>>>

-- ==== Sys2Proof/Machine/Cells.lean ====
section
/-! DEFINITION. Cells reaching an engine (R15-R19) and the cipher cluster (R127-R146): route-tag checks, key isolation, pair
disagreements, key pages and invocation counters, encryption and decryption of extents, staging, and the re-read after a
failure. -/

namespace Sys2Proof.Machine

/-! ### Invocation counters (R139-R141) -/

/-- The reservation record of a counter (R140): page, side and TOP, under AES-CMAC (R131; layout: log entry 44). -/
def ctrRecord (s : Blk) (n side top : Nat) : Bytes :=
  let b := leBytes 2 n ++ [BitVec.ofNat 8 side] ++ zeros 5 ++ leBytes 8 top
  b ++ aesCmac s.cip.cmac b

/-- TOP that a record in the pannier names, when its CMAC is good; 0 else. -/
def recordTop (s : Blk) (n side : Nat) : Nat :=
  match s.cip.ctrRecs.get? (2 * n + side) with
  | some b => if aesCmac s.cip.cmac (b.take 16) = slice b 16 16 ∧ leAt b 0 2 = n ∧ leAt b 2 1 = side then leAt b 8 8 else 0
  | none => 0

/-- R140: at TOP − 2^18 the counter's TOP is raised by 2^20 and its record is on its way; the partner is told. -/
def reserveBlock (s : Blk) (n side : Nat) : Blk :=
  match s.cip.pages.get? n with
  | none => s
  | some p =>
    if topOf p side ≤ ctrOf p side + 262144 ∧ ¬ s.cip.reserving.any (fun e => e.1 = n ∧ e.2.1 = side) then
      let q := withTop p side (topOf p side + 1048576)
      let s := setPage s n q
      tandemSend { s with cip := { s.cip with reserving := s.cip.reserving ++ [(n, side, topOf q side)] } } 0x6 0x05 n 0 0
        (beBytes 8 q.top0 ++ beBytes 8 q.top1 ++ [1#8])
    else s

/-- The ceiling a counter may use: the block whose record is still being written does not count (R140). -/
def usableTop (s : Blk) (n side : Nat) (p : KeyPage) : Nat :=
  if s.cip.reserving.any (fun e => e.1 = n ∧ e.2.1 = side) then topOf p side - 1048576 else topOf p side

/-- A page's STATE has changed: HBM, the flash image, and the partner's copy (R132, R279). -/
def stateChanged (s : Blk) (n : Nat) (p : KeyPage) : Blk := sendPage (flashPage (setPage s n p) n) n

/-- R141: what a counter's new value brings. -/
def judgeCounter (s : Blk) (n : Nat) : Blk :=
  match s.cip.pages.get? n with
  | none => s
  | some p =>
    let c := max p.ctr0 p.ctr1
    if 2 ^ 40 ≤ c ∧ p.state ≠ 3 then
      let s := raise (stateChanged s n { p with state := 3 }) 0x6008 5 domNone (pl [(2, n)])
      judgeNs { s with nss := s.nss.mapVal fun _ x => if x.tenant = n then { x with exhausted := true } else x }
    else if 2 ^ 36 ≤ c ∧ p.state = 1 then raise (stateChanged s n { p with state := 2 }) 0x6007 3 domNone (pl [(2, n)])
    else s
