/-- A whole key page has arrived: checked, re-wrapped and stored under this side's own CMAC. The counter of
this side is never taken back under the same generation (R132, R140). -/
def keyPageIn (s : Blk) (n : Nat) (b : Bytes) : Blk :=
  let p := pageOfBytes b
  let gens := p.gens.map fun g => (rewrap s g.wrapped).map fun w => { g with wrapped := w }
  match decide (aesCmac s.cip.pairMac (b.take 496) = slice b 496 16) && gens.all (·.isSome), rewrap s p.wrappedAccess with
  | true, some a =>
    let old := (s.cip.pages.get? n).getD {}
    let q := { p with gens := gens.filterMap id, wrappedAccess := a }
    let q := if q.genCur = old.genCur then
        withTop (withCtr q s.tdm.side (max (ctrOf q s.tdm.side) (ctrOf old s.tdm.side))) s.tdm.side
          (max (topOf q s.tdm.side) (topOf old s.tdm.side))
      else q
    flashPage (setPage s n q) n
  | _, _ => rejectKey s 2 n

def pageFlit (s : Blk) (n part : Nat) (b : Bytes) : Blk :=
  let s := { s with tdm := { s.tdm with records := s.tdm.records.set (4 * n + part) b } }
  if part ≠ 2 then s
  else
    let whole := (List.range 3).flatMap fun i => slice (s.tdm.records.getD (4 * n + i) []) 0 240
    keyPageIn { s with tdm := { s.tdm with records := s.tdm.records.filter fun e => e.1 / 4 ≠ n } } n (whole.take 512)

/-- Every key of a namespace leaves this side's index, and its extents die. `keep` tells which slots stay. -/
def purgeNs (s : Blk) (n : Nat) (keep : BSlot → Bool) : Blk :=
  let gone := (slotsFrom s 0).filter fun e => e.2.ns = n && !keep e.2
  forEach gone (fun s e =>
    let s := killExtent (clearSlot (pageLoad s (e.1 / 40)) (e.1 / 40) (e.1 % 40)) e.2
    let s := modNs s n fun x => { x with bytes := x.bytes - e.2.valueLen, keys := x.keys - 1 }
    journal { s with idx := { s.idx with keys := s.idx.keys - 1 } } (.slotClear (e.1 / 40) (e.1 % 40))) s

/-- A bucket's settings from its bytes; its level stays. -/
def bucketIn (b : Bucket) (r : Bytes) : Bucket := { b with enabled := beAt r 0 1 = 1, rate := beAt r 1 4, depth := beAt r 5 5 }

/-- R288 on the mirror's side: a list begins, or the resynchronisation ends, and what the owner lacks is removed. -/
def resyncMark (s : Blk) (n mark : Nat) : Blk :=
  if mark = 1 then modNs { s with tdm := { s.tdm with listed := s.tdm.listed.set n [] } } n fun x => { x with stale := true }
  else if mark = 2 then
    let l := s.tdm.listed.getD n []
    let s := if Tbl.has s.tdm.listed n then purgeNs s n (fun sl => l.contains sl.digest) else s
    modNs { s with tdm := { s.tdm with listed := s.tdm.listed.del n } } n fun x => { x with stale := false }
  else s

/-- A namespace record (R278). Ownership is taken from it, unless this side has taken the namespace over. -/
def nsIn (s : Blk) (b : Bytes) : Blk :=
  let n := beAt b 2 2
  match decide (aesCmac s.cip.pairMac (b.take 96) = slice b 96 16), aesUnwrap s.cip.pairKek (slice b 54 24) with
  | false, _ => rejectKey s 3 n
  | true, k =>
    if beAt b 4 1 = 0 then
      let s := purgeNs s n fun _ => false
      judgeNs { s with nss := s.nss.del n }
    else
      match k with
      | none => rejectKey s 3 n
      | some key =>
        let old := (nsOf s n).getD {}
        let mine := s.tdm.tookOver && (nsOf s n).isSome && decide (old.ownerSide = s.tdm.side)
        let x := { old with tenant := beAt b 5 2, k := beAt b 7 1, m := beAt b 8 1, mirrored := beAt b 9 1 = 1, homeSide := beAt b 10 1
                            ownerSide := if mine then s.tdm.side else beAt b 11 1, vbr := beAt b 12 1 = 1, byteQuota := beAt b 13 8
                            keyQuota := beAt b 21 8, offline := beAt b 29 1 = 1, prefixLen := beAt b 30 2, directMin := beAt b 32 8
                            pinnedGear := beAt b 40 1, stripeClose := beAt b 41 2, soloPolicy := beAt b 43 1
                            bucket := bucketIn old.bucket (slice b 44 10), sipKey := key, wrappedSip := aesWrap s.cip.kek key }
        judgeNs (resyncMark (setNs s n x) n (beAt b 1 1))

/-- A tenant record. -/
def tenantIn (s : Blk) (b : Bytes) : Blk :=
  let t := beAt b 2 2
  if beAt b 4 1 = 0 then
    flashPage { s with tenants := s.tenants.del t, cip := { s.cip with pages := s.cip.pages.del t } } t
  else
    let old := (s.tenants.get? t).getD {}
    { s with tenants := s.tenants.set t { old with adminPermit := bitOf (beAt b 5 1) 0, disabled := bitOf (beAt b 5 1) 1
                                                   bucket := bucketIn old.bucket (slice b 6 10) } }

def recordIn (s : Blk) (b : Bytes) : Blk :=
  match beAt b 0 1 with
  | 1 => nsIn s b
  | 2 => tenantIn s b
  | 3 => { s with loops := { s.loops with policy := s.loops.policy.set (beAt b 2 2) (beAt b 4 8) } }
  | 4 => if beAt b 1 1 = 1 ∧ s.tdm.tookOver = false then judgeNs { s with tdm := { s.tdm with localFenced := true } } else s
  | _ => s

/-- A reservation record: WSEQ_TOP, or TOP_0 and TOP_1 of a key page. -/
def reserveIn (s : Blk) (n : Nat) (b : Bytes) : Blk :=
  if beAt b 16 1 = 1 then
    match s.cip.pages.get? n with
    | some p =>
      let o := otherSide s
      flashPage (setPage s n (withTop p o (max (topOf p o) (beAt b (8 * o) 8)))) n
    | none => s
  else { s with med := { s.med with peerWseqTop := max s.med.peerWseqTop (beAt b 0 8) } }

<<<

Reproduce every line above containing "match".

  match s.cip.ctrRecs.get? (2 * n + side) with
  match s.cip.pages.get? n with
  match s.cip.pages.get? n with
  match decide (aesCmac s.cip.pairMac (b.take 496) = slice b 496 16) && gens.all (·.isSome), rewrap s p.wrappedAccess with
  match decide (aesCmac s.cip.pairMac (b.take 96) = slice b 96 16), aesUnwrap s.cip.pairKek (slice b 54 24) with
      match k with
  match beAt b 0 1 with
    match s.cip.pages.get? n with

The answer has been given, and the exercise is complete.